Il ne s’agit pas ici du cas des cabinets ou libéraux « à taille humaine » qui facturent leurs honoraires de manière plus raisonnable. Pour ces derniers, le problème réside dans la question de la confiance. Sur le principe, encore une fois, du prix psychologique, on aura tendance à se méfier du conseil qui proposera une constitution de société à 1 million d’Ariary lorsque l’on sait que les autres pratiquent les 8 millions d’Ariary. Le consommateur((la notion de prix psychologique relève du marketing donc autant employer le vocabulaire marketeux)) penserait qu’il y manque un je-ne-sais-quoi d’importance. Dans une telle situation, le souci serait plutôt le comportement du consommateur qui a l’habitude de croire que le prix est le meilleur indicateur de la qualité. Or, qui ne se souvient pas d’avoir mangé un plat trop huileux dans un restaurant « gastronomique » alors que les nems chez le chinois du coin sont toujours délicieux.

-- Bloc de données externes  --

-- ==== Sys2Proof/Machine/Step.lean ====
section
/-! DEFINITION. One step of the machine: the next entry of the schedule is fetched, decoded and run. -/

namespace Sys2Proof.Machine

/-- With nothing scheduled the block does nothing by itself (spec/70_reset_and_hazards.md R322; log entry 31). -/
def step (s : State) : Host.Outcome State Fault Refusal :=
  match s.input with
  | [] => .next s
  | e :: rest =>
    match instrOf e.code with
    | .error r => .refused r
    | .ok i => exec i (s.takeEntry e rest)

/-- The state whose very next step is the step of a word of spec/opcode_table.json, its operand bytes zero. -/
def State.withFetchWord (s : State) (nbits w : Nat) : State := { s with input := withTableWord s.input nbits w }

end Sys2Proof.Machine
end

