-- ==== Sys2Proof/Certificates/Slice0/Obligations.lean ====
section
/-! DEFINITION. The statements for the provers. Each docstring names the rule of spec/ it formalises; bytes are read through `readCell`,
nodes through `Bus.node`. -/

open Sys2Proof Sys2Proof.Machine

/-! ## Selectors, decoding, the step -/

/-- Decoding the bytes of a well-formed step gives that step and leaves the bytes after it (30_encoding.md section 6; the
operand layout is the model's, log entry 7). -/
def Obligations.DecodeOfEncodeIsTheStep : Prop :=
  ∀ (i : Instr) (rest : List Byte), i.wf = true → decode (encode i ++ rest) = .ok (i, rest)

/-- Some words written out by hand decode to the steps they stand for (R101 to R103; operands after log entry 7). -/
def Obligations.WrittenOutWordsDecode : Prop :=
  decode [0x08, 0x00, 0x09, 0x20, 0x01, 0x00, 0x01, 0x00, 0x00, 0x00, 0x01, 0x01, 0xE8, 0x03, 0x00, 0x00] =
      .ok (.write 0 0x09 0x20 [0x00000001] 1 true 1000, []) ∧
    decode [0x04, 0x01, 0x01, 0x02] = .ok (.getRecipientAddress 1 (.sub 2), []) ∧
    decode [0x18, 0x00, 0x03, 0xE8, 0x07] = .ok (.pollerTick 0 (.sub 2) 1000, []) ∧
    decode [0x41, 0x02, 0x0D, 0x00] = .ok (.rxComplete 2 13, []) ∧
    decode [0x85, 0x01] = .ok (.txBit 1, []) ∧
    decode [0x89, 0x00, 0x01, 0x01] = .ok (.rxBit 0 ⟨true, .b⟩, [])

/-- R107: a selector that R101 to R103 do not list selects no step and is refused by its name. -/
def Obligations.ReservedSelectorIsRefused : Prop :=
  ∀ (s : State) (time : Nat) (sel : Byte) (operands : List Byte) (rest : List Pending),
    s.input = { time := time, code := sel :: operands } :: rest →
    sel ∉ ([0x00, 0x01, 0x02, 0x03, 0x04, 0x05, 0x06, 0x08, 0x09, 0x0A, 0x10, 0x11, 0x12, 0x13, 0x14, 0x15, 0x18, 0x19,
      0x1A, 0x1B, 0x40, 0x41, 0x80, 0x81, 0x84, 0x85, 0x86, 0x88, 0x89, 0x8A, 0x8B] : List Byte) →
    step s = .refused (.reservedSelector sel)

/-- A step of the machine runs the decoded step of the front schedule entry, the entry gone and the clock at its time or
later (log entry 6). -/
def Obligations.StepRunsTheDecodedStep : Prop :=
  ∀ (s : State) (e : Pending) (rest : List Pending) (i : Instr) (tail : List Byte),
    s.input = e :: rest → decode e.code = .ok (i, tail) →
    step s = exec i { s with now := max s.now e.time, input := rest }

/-- R44: every reset value the spec gives, on every bus there is; each line is high unless the environment drives it. -/
def Obligations.ResetValuesOfTheSpec : Prop :=
  ∀ (p : Params), (State.resetWith p).buses.length = p.extraBuses.val + 1 ∧
    ∀ (b : Nat) (bus : Bus), (State.resetWith p).buses[b]? = some bus →
      bus.t.hostAddr = (playerOfBus p b).setWidth 8 <<< 6 ∧ bus.t.wbLen = 0 ∧ bus.t.rbCount = 0 ∧ bus.t.lvLen = 0 ∧
      bus.t.lvNew = false ∧ bus.t.writeBusy = false ∧ bus.t.readBusy = false ∧ bus.t.expectResponse = false ∧
      bus.t.readTimeout = 0 ∧ bus.t.txPhase = .idle ∧ bus.t.txBit = 0 ∧ bus.t.driveA = .release ∧
      bus.t.driveB = .release ∧ bus.t.rxPhase = .off ∧ bus.t.rxShift = 0 ∧ bus.t.rxBitCnt = 0 ∧ bus.t.rxCrc = 0 ∧
      bus.t.rxOverflow = false ∧ bus.t.rxBad = false ∧
      (∀ (l : Line) (i : Nat), (∀ p ∈ bus.env, p.line = l → ¬ (p.start ≤ i ∧ i ≤ p.stop)) → bus.lineHigh l i = true) ∧
      bus.main.addr = ((playerOfBus p b).setWidth 8 <<< 6) ||| 0x20 ∧
      (∀ i : Fin 5, (bus.node (.sub i)).addr = ((playerOfBus p b).setWidth 8 <<< 6) ||| (1 <<< i.val)) ∧
      ∀ id, (bus.node id).present = false ∧ (bus.node id).nextProbe = 0 ∧ (bus.node id).poller.attached = false ∧
        (bus.node id).poller.cond =
          { buttons := List.replicate p.condLayout.buttonBits.length false
            padUp := false, padDown := false, padLeft := false, padRight := false
            triggerLeft := 0, triggerRight := 0, thumbXLeft := 0, thumbYLeft := 0, thumbXRight := 0
            thumbYRight := 0 } ∧
        (bus.node id).poller.waiting = false ∧ (bus.node id).poller.noData = 0 ∧
        (bus.node id).poller.nextCheck = 0 ∧ (bus.node id).poller.newData = false

/-- R336: an operand that breaks a precondition makes the step a refused one. -/
def Obligations.OperandPreconditionsAreRefused : Prop :=
  ∀ (s : State) (b : BusId) (bus : Bus), s.buses[b.val]? = some bus →
    (∀ (command a recipient len : Byte) (payload : List Word) (expect : Bool) (timeout : Word),
      payload.length < len.toNat →
      (∃ r, exec (.write b command recipient payload len expect timeout) s = .refused r) ∧
      ∃ r, exec (.encode command a recipient payload len) s = .refused r) ∧
    (∀ (bytes : List Byte) (n : Nat), bytes.length < n ∨ 1029 < n →
      (∃ r, exec (.computeCrc bytes n) s = .refused r) ∧ (∃ r, exec (.validate bytes n) s = .refused r) ∧
      ∃ r, exec (.parse bytes n) s = .refused r) ∧
    (∀ (player : Byte) (target : Target), 3 < player.toNat →
      ∃ r, exec (.getRecipientAddress player target) s = .refused r) ∧
    (∀ player i : Byte, 4 < i.toNat → ∃ r, exec (.getRecipientAddress player (.sub i)) s = .refused r) ∧
    ∀ addr : Byte, (∀ i : Fin 5, addr &&& 0x1F ≠ 1 <<< i.val) → ∃ r, exec (.subPeripheralIndex addr) s = .refused r

/-- The word arrays of the node layer: NODE.HANDLEDATA and MAIN.DISPATCH on fewer words than they are told of are
refused (no rule of 45_peripheral_node.md states the check; the model's choice, log entries 32 and 35). -/
def Obligations.ShortWordArraysAreRefused : Prop :=
  ∀ (s : State) (b : BusId) (bus : Bus), s.buses[b.val]? = some bus →
    (∀ (id : NodeId) (len cmd : Byte) (payload : List Word), payload.length < len.toNat →
      exec (.nodeHandleData b id len cmd payload) s = .refused .arrayTooShort) ∧
    (∀ (words : List Word) (length : Nat), words.length < length →
      exec (.mainDispatch b words length) s = .refused .arrayTooShort) ∧
    ∀ (cmd recipient sender len : Byte) (payload : List Word) (length : Nat),
      0 < length → length ≤ payload.length + 1 → payload.length < len.toNat →
      sender.extractLsb' 6 2 = playerOfBus s.cfg b.val →
      (sender.getLsbD 5 = true ∨ (bus.main.present = true ∧ ∃ i : Fin 5, sender &&& 0x1F = 1 <<< i.val)) →
      exec (.mainDispatch b (headerWord s.cfg.hdrLayout cmd recipient sender len :: payload) length) s =
        .refused .arrayTooShort

/-! ## The frame codec -/

/-- R123: COMPUTECRC is the exclusive or of the first `n` bytes, and any permutation of them has the same one. -/
def Obligations.ComputeCrcIsTheXorOfTheBytes : Prop :=
  ∀ (bytes : List Byte) (n : Nat) (s : State), n ≤ 1029 → n ≤ bytes.length →
    (Instr.computeCrc bytes n).selector = 0x00 ∧
    exec (.computeCrc bytes n) s = .next { s with ret := .crc ((bytes.take n).foldl (· ^^^ ·) 0) } ∧
    ∀ others : List Byte, others.Perm (bytes.take n) →
      exec (.computeCrc others n) s = exec (.computeCrc bytes n) s

/-- R124: the wire bytes of ENCODE, for both header layouts, and its refusal of a payload shorter than `len`. -/
def Obligations.EncodeGivesTheWireBytes : Prop :=
  ∀ (command sender recipient : Byte) (payload : List Word) (len : Byte) (s : State),
    (Instr.encode command sender recipient payload len).selector = 0x01 ∧
    (payload.length < len.toNat →
      exec (.encode command sender recipient payload len) s = .refused .arrayTooShort) ∧
    (len.toNat ≤ payload.length →
      ∃ wire : List Byte,
        exec (.encode command sender recipient payload len) s =
          .next { s with ret := .wire wire (4 * (1 + len.toNat) + 1) } ∧
        wire.length = 4 * (1 + len.toNat) + 1 ∧
        (∀ (k j : Nat) (w : Word), k ≤ len.toNat → j < 4 →
          ((match s.cfg.hdrLayout with
            | .cmdFirst => command ++ recipient ++ sender ++ len
            | .lenFirst => len ++ sender ++ recipient ++ command) :: payload)[k]? = some w →
          wire[4 * k + j]? = some (w.extractLsb' (24 - 8 * j) 8)) ∧
        wire[4 * (1 + len.toNat)]? = some ((wire.take (4 * (1 + len.toNat))).foldl (· ^^^ ·) 0))

/-- VALIDATE compares the last byte with the exclusive or of the others, which is the same as all of them having exclusive
or 0, and one changed byte makes a valid string invalid (40_frame_codec.md, VALIDATE; the equivalence and the one changed
byte are inferences the spec marks as derived). -/
def Obligations.ValidateComparesTheLastByte : Prop :=
  ∀ (bytes : List Byte) (n : Nat) (s : State), n ≤ 1029 → n ≤ bytes.length →
    (Instr.validate bytes n).selector = 0x02 ∧
    ∃ v : Bool, exec (.validate bytes n) s = .next { s with ret := .bool v } ∧
      (v = true ↔ ∃ m, n = m + 1 ∧ bytes[m]? = some ((bytes.take m).foldl (· ^^^ ·) 0)) ∧
      (v = true ↔ 0 < n ∧ (bytes.take n).foldl (· ^^^ ·) 0 = 0) ∧
      (v = true → ∀ (i : Nat) (x : Byte), i < n → bytes[i]? ≠ some x →
        exec (.validate (bytes.set i x) n) s = .next { s with ret := .bool false })

/-- R128: when PARSE is `ok`, and the fields, words and CRC byte it then gives. -/
def Obligations.ParseReadsTheFrame : Prop :=
  ∀ (bytes : List Byte) (n : Nat) (s : State), n ≤ 1029 → n ≤ bytes.length →
    (Instr.parse bytes n).selector = 0x03 ∧
    ∃ r : Option ParsedFrame, exec (.parse bytes n) s = .next { s with ret := .parsed r } ∧
      (r.isSome = true ↔ 5 ≤ n ∧ (n - 1) % 4 = 0 ∧
        ∃ l : Byte, (match s.cfg.hdrLayout with | .cmdFirst => bytes[3]? | .lenFirst => bytes[0]?) = some l ∧
          l.toNat = (n - 5) / 4) ∧
      ∀ f : ParsedFrame, r = some f →
        (match s.cfg.hdrLayout with
          | .cmdFirst => [bytes[0]?, bytes[1]?, bytes[2]?, bytes[3]?]
          | .lenFirst => [bytes[3]?, bytes[2]?, bytes[1]?, bytes[0]?]) =
          [some f.command, some f.recipient, some f.sender, some f.length] ∧
        f.words.length = 1 + f.length.toNat ∧
        (∀ (k : Nat) (b0 b1 b2 b3 : Byte), k ≤ f.length.toNat → bytes[4 * k]? = some b0 →
          bytes[4 * k + 1]? = some b1 → bytes[4 * k + 2]? = some b2 → bytes[4 * k + 3]? = some b3 →
          f.words[k]? = some (b0 ++ b1 ++ b2 ++ b3)) ∧
        bytes[n - 1]? = some f.crcByte

/-- R127: an encoded frame validates, and with any single byte changed it does not. -/
def Obligations.EncodedFrameValidates : Prop :=
  ∀ (command sender recipient : Byte) (payload : List Word) (len : Byte) (s : State), len.toNat ≤ payload.length →
    ∃ (wire : List Byte) (n : Nat),
      exec (.encode command sender recipient payload len) s = .next { s with ret := .wire wire n } ∧
      exec (.validate wire n) s = .next { s with ret := .bool true } ∧
      ∀ (i : Nat) (x : Byte), i < n → wire[i]? ≠ some x →
        exec (.validate (wire.set i x) n) s = .next { s with ret := .bool false }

Ou alors, autre face du médaillon, le souci est tout simplement le manque de visibilité de ces praticiens. UFC Que Choisir est une association française dont l’objectif est d’informer, de conseiller et de défendre les consommateurs. Ils proposent ainsi, sous certaines conditions, des services d’aide juridique aux particuliers-consommateurs. Bien que leurs conseils soient souvent des bénévoles : soit élèves-avocats, soit étudiants en master de droit, les fois où j’y suis passé, leurs locaux ne désemplissaient pas. La popularité de la marque UFC Que Choisir éclipsait la compétence encore jeune des bénévoles. Non, il ne faut pas sous-estimer l’importance de la communication dans le comportement des clients et pourtant les praticiens, surtout les indépendants, semblent l’ignorer pour la plupart. Alors que la publicité directe leur est interdite – je crois –, il existe d’autres moyens, accessibles et respectueux de la déontologie de se faire connaître.

Du socialisme juridique

L’accès au droit fait partie, semble-t-il, des préoccupations du gouvernement actuel dans sa politique d’yeux doux aux bailleurs de fonds. Cependant, cet objectif ne saurait être atteint par l’action du seul gouvernement. Pour que le justiciable, profane, puisse accéder à ses droits, il lui faut avoir le moyen de recourir aux compétences de spécialistes qui sauront le guider en toute confiance dans un environnement nouveau et souvent hostile. Si l’on souhaitait arriver à un tel objectif, chaque protagoniste devrait fournir sa part d’effort :

  • aux cabinets : de demander, pour paraphraser Jacques Vergès, des honoraires princiers aux princes et rien aux jardiniers… en fait de recevoir les jardiniers, même pour la forme, ce n’est déjà pas mal ;
  • aux praticiens qui accueillent déjà les jardiniers : de se faire connaître ;
  • aux justiciables : d’arrêter de regarder avec les yeux de Chimène les « grands » cabinets et avec ceux d’Emma Bovary les praticiens indépendants. Pour paraphraser une avocate dans un article que je ne retrouve plus sur la question de la notoriété dans la profession : la notoriété s’acquiert dans les dîners mondains. Or, le temps passé à causer dans les soirées, c’est moins de temps passé sur les dossiers.